Research Project
Grant-in-Aid for Scientific Research on Priority Areas
嗅覚情報処理の機能的ユニットである嗅球糸球体を調べるために次のような解析を行った。1 ラット嗅球の解析:糸球体内で、嗅入力、介在ニューロン、投射ニューロンの相互関係を明らかにするため、それぞれの詳細を形態的に観察した。1)投射ニューロンである僧帽細胞樹状突起tuftにおいて、嗅入力及び傍糸球体細胞とのシナプス結合両方ともに、tuftの遠位、近位を選ばずパッチ状に分布していた。従って、僧帽細胞樹状突起でのスパイク発生制御が従来考えられてきたものより、はるかに複雑であることがわかった。
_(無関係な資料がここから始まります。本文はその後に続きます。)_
/-- An engine command (R411 to R414): 0 XLD, 1 XST, 2 XRED, 3 XATOM, 4 XPF. -/
structure Cmd where
  ctx : Nat
  token : Nat
  op : Nat
  /-- the arg field of the word -/
  arg : Nat := 0
  acq : Bool := false
  rel : Bool := false
  scope : Nat := 0
  cnt : List Nat
  /-- bytes of an element on the pad side, and on the external side -/
  elem : Nat
  xlen : Nat
  pad : Int
  ext : Int
  pstride : List Int
  xstride : List Int
  /-- next element, and the external bytes of it already requested -/
  next : Nat := 0
  off : Nat := 0
  /-- requests awaiting responses -/
  out : Nat := 0
  /-- lowest failing element, the pad address of its lowest failing request, its status -/
  bad : Option (Nat × Nat × Nat) := none
  /-- the lost pair of a CAUSAL_LOSS status (R116, R230) -/
  lost : Option Pair := none
  swait : Bool := false
  seq : Nat := 0
  /-- its ACQ and REL waits have ended and RC has advanced for REL (R276, R281) -/
  begun : Bool := false
  /-- the set definitions in force at issue (R127) -/
  setDefs : List W64 := []
  /-- it has no token any more: a held command released from the outbox, with its write data (R295, R298), or a load
  reissued by a rollback (R296) -/
  ghost : Bool := false
  store : List PByte := []
  /-- of a command whose write data stand in the outbox: the first line that takes them, while the copy waits for ACQ; and whether it is
  the token's own entry, which is complete once the copy is made (R295) -/
  box : Option Nat := none
  copying : Bool := false
  /-- XATOM to space PEER, whose replies pass through the completion queue (R416) -/
  peerAtom : Bool := false
  /-- of a command whose elements may overlap in the pad: element, pad address and data of what is written, in element order (R412) -/
  wrote : List (Nat × Nat × List PByte) := []
deriving DecidableEq, Repr

/-- An entry of the completion queue (R416). -/
structure CqEntry where
  slot : Nat
  old : W64
  elem : Nat
  token : Nat
  ctx : Nat
  status : Nat
  pad : Nat
deriving DecidableEq, Repr

/-- The hidden state of the guarded pass (R295 to R298). -/
structure Pass where
  snap : AMap RVal := []
  snapIdx : W64 := 0
  snapBody : W64 := 0
  log : List Cmd := []
  held : List Emission := []
  /-- engine commands whose write data stand in the outbox (R295) -/
  heldCmds : List Cmd := []
  /-- window lines, packets and wp advance that each held send took: channel, lines, pk, positions -/
  taken : List (Nat × Nat × Nat × Nat) := []
  heldRet : List (Nat × Nat × Nat) := []
  /-- rp and the deferred return of each channel at the opening, and the payloads consumed since -/
  rpOpen : List (Nat × Nat × Option (Nat × Nat)) := []
  eaten : List (Nat × Payload) := []
  /-- a rollback has begun (1) or waits for its reissued commands (2) (R296) -/
  roll : Nat := 0
  /-- the tile's issue order at the opening: what was issued in the pass has this place or a later one (R296, R298) -/
  openSeq : Nat := 0
deriving DecidableEq, Repr

/-- A PWRQ or PWRREL that waits in the tile or in the field (R190). -/
structure PwrReq where
  /-- 4 stands for the release of the tile's plot (R193) -/
  ctx : Nat
  cls : Nat
deriving DecidableEq, Repr

/-- The tag of a pad line: a writer context and a count (R281). A line that nothing has written has the tag that the receive path would
have left at release, (0, (0 − 128) mod 256): the spec gives none (DESIGN CHOICE, log 59). -/
structure LineTag where
  ctx : BitVec 2 := 0
  cnt : BitVec 8 := 128
deriving DecidableEq, Repr

/-- A ticket that a tile drew: for which context's write, at which place of the tile's issue order; and whether the sequencer has it
acknowledged (R98, R166, R276). -/
structure Drawn where
  pair : Pair
  ctx : Nat
  seq : Nat
  acked : Bool := false
deriving DecidableEq, Repr

/-- A link that a command of a tile has written: the command's context and its place in the tile's issue order (R276, R288). -/
structure LinkWrite where
  link : Nat
  ctx : Nat
  seq : Nat
deriving DecidableEq, Repr

/-- A CTXGO whose release is done (R325): in cycle `due` it starts context k at packet pc, if that is DORMANT then, and its status lands in
register reg of its own context. -/
structure CtxGo where
  ctx : Nat
  reg : Nat
  k : Nat
  pc : Nat
  due : Nat
  seed : Nat
deriving DecidableEq, Repr

/-- One logical tile. -/
structure Tile where
  ctxs : AMap Ctx := []
  /-- every tile control register that is not per context (R213) -/
  creg : AMap W64 := []
  imem : AMap Byte := []
  /-- 64-bit instruction-memory words that read uncorrectable (R290, R300) -/
  imemBad : List Nat := []
  /-- such words that the field controller has rewritten from the stored image (R300) -/
  imemFixed : List Nat := []
  pad : AMap Byte := []
  padPoison : AMap Bool := []
  capTags : AMap Bool := []
  lineTags : AMap LineTag := []
  /-- issue cycles: the clock of landing windows, which frozen cycles do not advance (R207, R358) -/
  cycle : Nat := 0
  /-- cycles of the field's clock since power-up, as this tile's core has counted them (CORE_CYCLE) -/
  clock : W64 := 0
  /-- context in the middle of a packet; context served last in rank 2 of R169; packet slots begun -/
  active : Option Nat := none
  served : Nat := 3
  slots : Nat := 0
  cpend : List CregWrite := []
  rc : BitVec 8 := 0
  trk : List TrkEntry := []
  tregs : AMap TReg := []
  sets : AMap MacroSet := []
  aq : List MatOp := []
  lq : List LdOp := []
  tq : List XferOp := []
  nests : AMap NestRun := []
  paused : Option Nat := none
  finj : Nat := 0
  chans : AMap Chan := []
  ebuf : List Packet := []
  emitq : List Emission := []
  /-- the tile's issue order of agent commands -/
  opSeq : Nat := 0
  /-- a second block that arrived while the first still had tickets (R97) -/
  blockNext2 : Option Ticket := none
  /-- bands that have run an array cycle since they were last gated (R195) -/
  bandRan : BitVec 4 := 0
  /-- the pending POWER trap met no context that could take it: the next to issue a packet does (R194) -/
  powerLoose : Bool := false
  /-- CTXGOs that commit in a cycle to come (R325) -/
  goes : List CtxGo := []
  /-- the next match tag of a request (R125) -/
  nextTag : Nat := 0
  /-- an MPAUSE waits for the running nest's iteration boundary (R267) -/
  pauseReq : Bool := false
  cmds : List Cmd := []
  cq : List CqEntry := []
  cqHead : Nat := 0
  ingress : List Ingress := []
  pass : Pass := {}
  rngq : List (BitVec 1024) := []
  pwrq : List PwrReq := []
  pwrOut : Option PwrReq := none
  /-- links that commands of this tile have written since the last flush of them, and links whose flush is under way (R276, R288) -/
  hostLinks : List LinkWrite := []
  flushing : List LinkWrite := []
  /-- tickets delivered at this tile's ejection port and not yet acknowledged (R101) -/
  acks : List Pair := []
  /-- tickets that this tile drew and that its sequencers do not yet have acknowledged (R166), or whose writes a peer has not (R276) -/
  drawn : List Drawn := []
  /-- the estimate as it stood at the last MONITOR_OVERRUN, and consecutive cycles with the estimate at most g, up to 64 (R194) -/
  powEst : Nat := 0
  under : Nat := 0
  /-- scrubber position: pad line, macro row (R291) -/
  scrubLine : Nat := 0
  scrubRow : Nat := 0
  plot : Option Nat := none
  released : Bool := false
  /-- stopped by a graft or a pre-emption -/
  stopped : Bool := false
  /-- its state is being copied or saved: nothing on it moves -/
  frozen : Bool := false
  /-- a graft of this tile has been requested and the request is not yet served (R44, R47, R300) -/
  greq : Bool := false
  /-- class 0 traffic that came while the tile was under graft: the newest broadcast, ticket blocks with their fields (R92) -/
  heldG : Option (AMap (Ticket × Bool)) := none
  heldBlocks : List (Nat × Ticket) := []
  /-- ctx and walker whose WKNEXT made the tile eligible (R177) -/
  eligible : List Nat := []
  /-- group numbers of the four group slots (R171) -/
  groups : List Nat := []
deriving DecidableEq, Repr

/-- What an image sector of the pad carries beside its bytes (R231): the four capability tags of its line, its line tag, and its
poison. -/
structure SavedSide where
  caps : BitVec 4 := 0
  tag : LineTag := {}
  poison : Bool := false
deriving DecidableEq, Repr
2)介在ニューロンについては、これまで我々は、嗅入力を受けるGABA陽性のタイプ1と嗅入力を受けないタイプ2グループを化学的性質から分類していた。ところが、電子顕微鏡による解析から僧帽細胞とギャップ結合をつくる傍糸球体細胞は、嗅入力を受けるが、GABA陽性ではなく、これまでの免疫細胞化学的解析から捉えられていなかったタイプであることが判明した。2 他の哺乳類における嗅球の解析:1)傍糸球体細胞グループの検証:げっ歯目におけると同様、他の哺乳類(食虫目、ツパイ目、翼手目)においても嗅球糸球体の介在ニューロンが、嗅入力の有無により大きく2グループに分かれることを確認した。2)比較解剖学的解析:ジャコウネズ嗅球には糸球体-僧帽細胞/房飾細胞系と小巣体-タッセル細胞系の2つの平行した投射系が存在する。哺乳類の中で食虫目のモグラに、ジャコウネズミで発見した特別なシナプス領域である小巣体を発見した。モグラにおいてもジャコウネズミと同様な2つの平行した投射系が存在する可能性がきわめて高いと思われる。以上のことから、嗅球は非常に単純なニューロン構成であり、また哺乳類においては普遍であると信じられてきているが、複雑であることが判明し始めたといえる。